Of the 407 infants enrolled in the present study, we excluded 39 infants (nine were transferred to other hospitals, three had unknown gestational ages, one died on day 0 due to severe respiratory distress syndrome, two had trisomy 21, one had hemophilia A, and 33 had missing information); the remaining 358 infants were included in the analysis (Figure 1). We performed a complete case analysis. The patient characteristics are shown in Table 1. The infants were delivered at a median gestation period of 34.4 weeks (interquartile range [IQR], 33.3-35.3 weeks), and their average birth weight was 1,993 ± 397 g. Moreover, 21% of the infants (n = 75/358) were categorized as showing an SGA status, 23% (n = 84/358) had a twin birth, and 75% (n = 269/358) were born via cesarean delivery. The Hb at birth was 16.9 ± 2.2 g/dL, and the Ret at birth was 25.1 ± 6.5 × 104/μL. Among the included children, 44% (n = 158/358) were treated for AOP. The Hb at treatment initiation was 12.6 ± 1.5 g/dL, and the corresponding values at the initiation of EPO and iron supplementation were 13.0 ± 1.3 g/dL and 12.7 ± 1.5 g/dL, respectively.
Results of the univariable analysis and multivariable logistic regression model of the primary outcome and treatment of AOP are shown in Table 2. In the univariable analysis, gestational age (p <0.001), SGA status (p = 0.004), cesarean delivery (p <0.001), maternal Hb before birth (p = 0.005), high-intensity breastfeeding (p <0.001), number of large samplings (p <0.001), and number of small samplings (p <0.001) were significantly associated with the development of AOP. Laboratory data at birth, such as Hb (p = 0.03), MCV (p <0.001), MCHC (p = 0.03), and Ret (p = 0.007) were significantly associated with AOP treatment. Ht was excluded from the multivariable analysis because of its high multicollinearity (variance inflation factor > 10). In multivariable analysis, SGA infants required significantly higher administration of agents for AOP treatment (odds ratio [OR], 7.17; 95% confidence interval [CI], 2.15-23.9). Lower maternal Hb before birth (OR, 0.66; 95% CI, 0.49-0.87), infants with low Hb at birth (OR, 0.71; 95% CI, 0.57-0.89), and a higher number of large samplings (OR, 1.79; 95% CI, 1.40-2.29) also had significantly higher odds of receiving treatment for AOP. Cesarean delivery, treatment for jaundice, number of small samplings, MCV, MCHC, and Ret at birth were not significantly associated with the treatment of AOP. Results of the sensitivity analysis are shown in Table 3. Similar to the findings for the primary outcome, SGA, Hb at birth, and number of large samplings were significantly correlated with higher odds of minimum Hb <12 g/dL during hospitalization. On the other hand, maternal Hb before birth was not significantly correlated with higher odds of the outcome.
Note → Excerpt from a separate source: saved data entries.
theorem witness_SecureEl2NoteExcuses :
    let cfg := { cfgX with secureEL2Note := true }
    let op := { opB with security := .secure, peEel2 := [false, true] }
    (cfg.secureEL2Note = true ∧ op.security = .secure ∧ op.regime = .el10)
      ∧ (cfg.haveEL3 = true ∧ 1 ≠ op.issuer ∧ op.peEel2.getD 1 false ≠ op.eel2)
      ∧ (op.vmid = none ∧ (entries.getD 10 e1).vmid ≠ 0 ∧ e1.vmid = 0)
      ∧ ({ op with vmid := some 5 } : TlbiOp).vmid = some 5 ∧ e1.vmid ≠ 5 := by decide

theorem witness_ExcludeXsCompletesNoLater :
    (let s := st7 [e8] [e2] [⟨false, [e2]⟩]
     s.canComplete { opA with attr := .allAttr } = true
       ∧ ∀ a ∈ scope s.cfg opA, ∀ m ∈ (s.mmu a).inflight, m.xs = false) := by decide

/-- PE 0 and PE 1 hold `e1`, and opA of PE 0 is pending; PE 1 acts on it. -/
def stInvalidate : State := { st7 [e1] [e1, e2] [] with events := [.invalidate (.pe 1) 0 opA] }

/-- Nothing that opA names is left; it completes. -/
def stComplete : State := { st7 [e8] [e2] [] with events := [.complete 0 opA] }

theorem witness_InvalidateAndCompleteMoves :
    (stInvalidate.events = .invalidate (.pe 1) 0 opA :: [] ∧ opA ∈ (stInvalidate.pe 0).pending
        ∧ .pe 1 ∈ scope stInvalidate.cfg opA ∧ stInvalidate.hasAgent (.pe 1))
      ∧ (stComplete.events = .complete 0 opA :: [] ∧ 0 < stComplete.pes.length ∧ (stComplete.pe 0).pending.Nodup
        ∧ ∀ a ∈ scope stComplete.cfg opA, NothingLeft stComplete opA a) :=
  ⟨⟨rfl, by decide, by decide, show 1 < 2 by decide⟩, rfl, by decide, by decide,
    (canComplete_iff stComplete opA).mp (by decide)⟩

theorem witness_OnlyCompletionEndsAnOperation :
    ∃ t, step stComplete = .next t ∧ opA ∈ (stComplete.pe 0).pending ∧ opA ∉ (t.pe 0).pending :=
  ⟨_, rfl, by decide, by decide⟩

theorem witness_OnlyPrivilegedInstructionsStartOperations :
    ∃ t op, step stTurn = .next t ∧ op ∉ (stTurn.pe 0).pending ∧ op ∈ (t.pe 0).pending :=
  ⟨_, (stTurn.tlbiOp .nonSecure .excludeXS 5), rfl, by decide, by decide⟩

/-- An entry goes by an operation, one goes by a drop, one comes by a fill. -/
theorem witness_TlbsChangeOnlyByTheirMoves :
    (∃ t, step stInvalidate = .next t ∧ e1 ∈ (stInvalidate.mmu (.pe 1)).tlb ∧ e1 ∉ (t.mmu (.pe 1)).tlb)
      ∧ (let s := { st7 [e1] [] [] with events := [.drop (.pe 0) e1] }
         ∃ t, step s = .next t ∧ e1 ∈ (s.mmu (.pe 0)).tlb ∧ e1 ∉ (t.mmu (.pe 0)).tlb)
      ∧ (let s := { st cfg0 (regs .el1) with events := [.fill (.smmu 0) e1] }
         ∃ t, step s = .next t ∧ e1 ∉ (s.mmu (.smmu 0)).tlb ∧ e1 ∈ (t.mmu (.smmu 0)).tlb) :=
  ⟨⟨_, rfl, by decide, by decide⟩, ⟨_, rfl, by decide, by decide⟩, ⟨_, rfl, by decide, by decide⟩⟩

theorem witness_ConfigAndTextNeverChange : ∃ t, step stTurn = .next t ∧ t ≠ stTurn := ⟨_, rfl, by decide⟩

/-- By a turn, by a return from an exception, by software. -/
theorem witness_RegistersChangeOnlyOnOwnMoves :
    (∃ t, step stTurn = .next t ∧ (t.pe 0).regs ≠ (stTurn.pe 0).regs)
      ∧ (let s := { st cfgX (regs .el2) with events := [.exceptionReturn 0] }
         ∃ t, step s = .next t ∧ (t.pe 0).regs ≠ (s.pe 0).regs)
      ∧ (let s := { st cfgX (regs .el2) with events := [.software 1 (regs .el2)] }
         ∃ t, step s = .next t ∧ (t.pe 1).regs ≠ (s.pe 1).regs) :=
  ⟨⟨_, rfl, by decide⟩, ⟨_, rfl, by decide⟩, ⟨_, rfl, by decide⟩⟩

theorem witness_CompletionPointWaitsForCompletion :
    let s := stW { cfgX with completionPoint := [0x1000] } (regs .el1) 0xD50883A0
    ∃ t, step s = .next t ∧ TurnOf s 0 ∧ (s.pe 0).regs.pc ∈ s.cfg.completionPoint ∧ (t.pe 0).regs ≠ (s.pe 0).regs :=
  ⟨_, rfl, .inl ⟨rfl, rfl⟩, by decide, by decide⟩

/-- The invariant of a state of two PEs with legal registers and at most the operation opA pending, on PE 0. -/
theorem inv_of_two (s : State) (p0 p1 : Pe) (hp : s.pes = [p0, p1]) (hc : s.cfg.wf = true) (hm : s.mem = [])
    (hn : s.cfg.pes.length = 2) (hs : s.smmus.length = s.cfg.smmuCount) (hcur : s.cur = 0)
    (h0 : p0.regs.legal s.cfg = true) (h1 : p1.regs.legal s.cfg = true) (ht0 : TlbWf s.cfg p0.mmu.tlb)
    (ht1 : TlbWf s.cfg p1.mmu.tlb) (hst : ∀ m ∈ s.smmus, m.tlb = []) (ho : p0.pending = [] ∨ p0.pending = [opA])
    (ho1 : p1.pending = []) : s.Inv := by
  have hpe : ∀ p, s.pe p = p0 ∧ p = 0 ∨ s.pe p = p1 ∨ (s.pe p).pending = [] := by
    intro p
    match p with
    | 0 => exact .inl ⟨by simp [State.pe, hp], rfl⟩
    | 1 => exact .inr (.inl (by simp [State.pe, hp]))
    | n + 2 => exact .inr (.inr (by simp [State.pe, hp]; rfl))
  have hpend : ∀ p, (p = 0 ∧ (s.pe p).pending = [opA]) ∨ (s.pe p).pending = [] := by
    intro p
    rcases hpe p with ⟨h, h'⟩ | h | h
    · rcases ho with h2 | h2
      · exact .inr (h ▸ h2)
      · exact .inl ⟨h', h ▸ h2⟩
    · exact .inr (h ▸ ho1)
    · exact .inr h
  refine ⟨hc, hm ▸ rfl, by simp [hp, hn], hs, by simp [hp, hcur], ?_, ?_, fun m h => by simp [hst m h, TlbWf.nil], ?_, ?_⟩
  · simp [hp, h0, h1]
  · simp [hp, ht0, ht1]
  · intro p op hop
    rcases hpend p with ⟨rfl, h⟩ | h
    · rw [h, List.mem_singleton] at hop
      exact hop ▸ ⟨rfl, .inl rfl, nofun⟩
    · rw [h] at hop; cases hop
  · intro p
    rcases hpend p with ⟨_, h⟩ | h <;> simp [h]

/-- EL1 of `cfgX` under `HCR_EL2.TTLB`. -/
def stTrap : State := st cfgX { regs .el1 with hcr := ⟨false, false, true, false⟩ }

theorem witness_ReturnUndoesEntry :
    stTrap.Inv ∧ ∃ t, exec (.tlbiVale1is 3) stTrap = .next t
      ∧ Entered stTrap t .el2 (.systemAccessTrap .el1 .el2 0x18 (.tlbiVale1is 3)) :=
  ⟨inv_of_two _ _ _ rfl (by decide) rfl rfl rfl rfl (by decide) (by decide) (TlbWf.nil _) (TlbWf.nil _) (by decide)
    (.inl rfl) rfl, _, rfl, (trapToEl2_entered stTrap (.tlbiVale1is 3) (by decide)).1⟩

theorem stInvalidate_inv : stInvalidate.Inv :=
  inv_of_two _ _ _ rfl (by decide) rfl rfl rfl rfl (by decide) (by decide) ⟨by decide, by decide⟩ ⟨by decide, by decide⟩
    (by decide) (.inr rfl) rfl

theorem witness_PendingOperationCanComplete :
    stInvalidate.Inv ∧ opA ∈ (stInvalidate.pe 0).pending
      ∧ ∀ a ∈ scope stInvalidate.cfg opA, ∀ m ∈ (stInvalidate.mmu a).inflight, waitsFor stInvalidate.cfg opA a m = false :=
  ⟨stInvalidate_inv, by decide, by decide⟩

theorem witness_InvariantHoldsAtReset : Config.atReset.wf = true ∧ cfg0.wf = true := by decide

theorem witness_StepKeepsInvariant : stInvalidate.Inv ∧ ∃ t, step stInvalidate = .next t := ⟨stInvalidate_inv, _, rfl⟩

/-- With EL3, with EL2 and no EL3, with neither. -/
theorem witness_ResetLeavesNothingPending : 0 < cfgX.pes.length ∧ cfgX.haveEL3 = true
    ∧ ({ cfgX with haveEL3 := false } : Config).haveEL2 = true ∧ cfg0.haveEL3 = false ∧ cfg0.haveEL2 = false := by decide

/-- Eight bytes up to the top of memory, and none. -/
theorem witness_MemReadAfterMemWrite :
    Memory.wf [(3, 7)] = true ∧ (∃ m, Memory.memWrite [(3, 7)] 0xFFFFFFFFFFFFFFF8 8 0x0102030405060708 = some m)
      ∧ (∃ m, Memory.memWrite [(3, 7)] 3 0 0 = some m) := ⟨by decide, ⟨_, rfl⟩, ⟨_, rfl⟩⟩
The results of multivariable logistic models for EPO administration and iron supplementation are shown in Table 4 and 5. Infants with an SGA status (OR, 3.67; 95% CI, 1.35-9.99) and a higher number of large samplings (OR, 1.42; 95% CI, 1.17-1.73) had significantly higher odds for administration of EPO. Infants with an SGA status (OR, 3.67; 95% CI, 1.51-16.1), low maternal Hb before birth (OR, 0.66; 95% CI 0.50-0.88), lower Hb at birth (OR, 0.75; 95% CI, 0.60-0.93), and a high number of large samplings (OR, 1.70; 95% CI, 1.34-2.16) showed significantly higher odds of iron supplementation. Thus, we selected gestational age, SGA status, maternal Hb before birth, Hb at birth, and number of large samplings as variables significantly associated with the primary outcome, and we used these five variables for the ROC analysis. The ROC analysis for the primary outcome is shown in Figure 2. The area under the curve was 0.953 for the development of AOP. The sensitivity and specificity at the cutoff point were 0.91 and 0.88, respectively. Results of the analysis of associations between development of AOP and duration of parenteral nutrition and daily weight gain are shown in Table 6. No significant association was observed among those factors.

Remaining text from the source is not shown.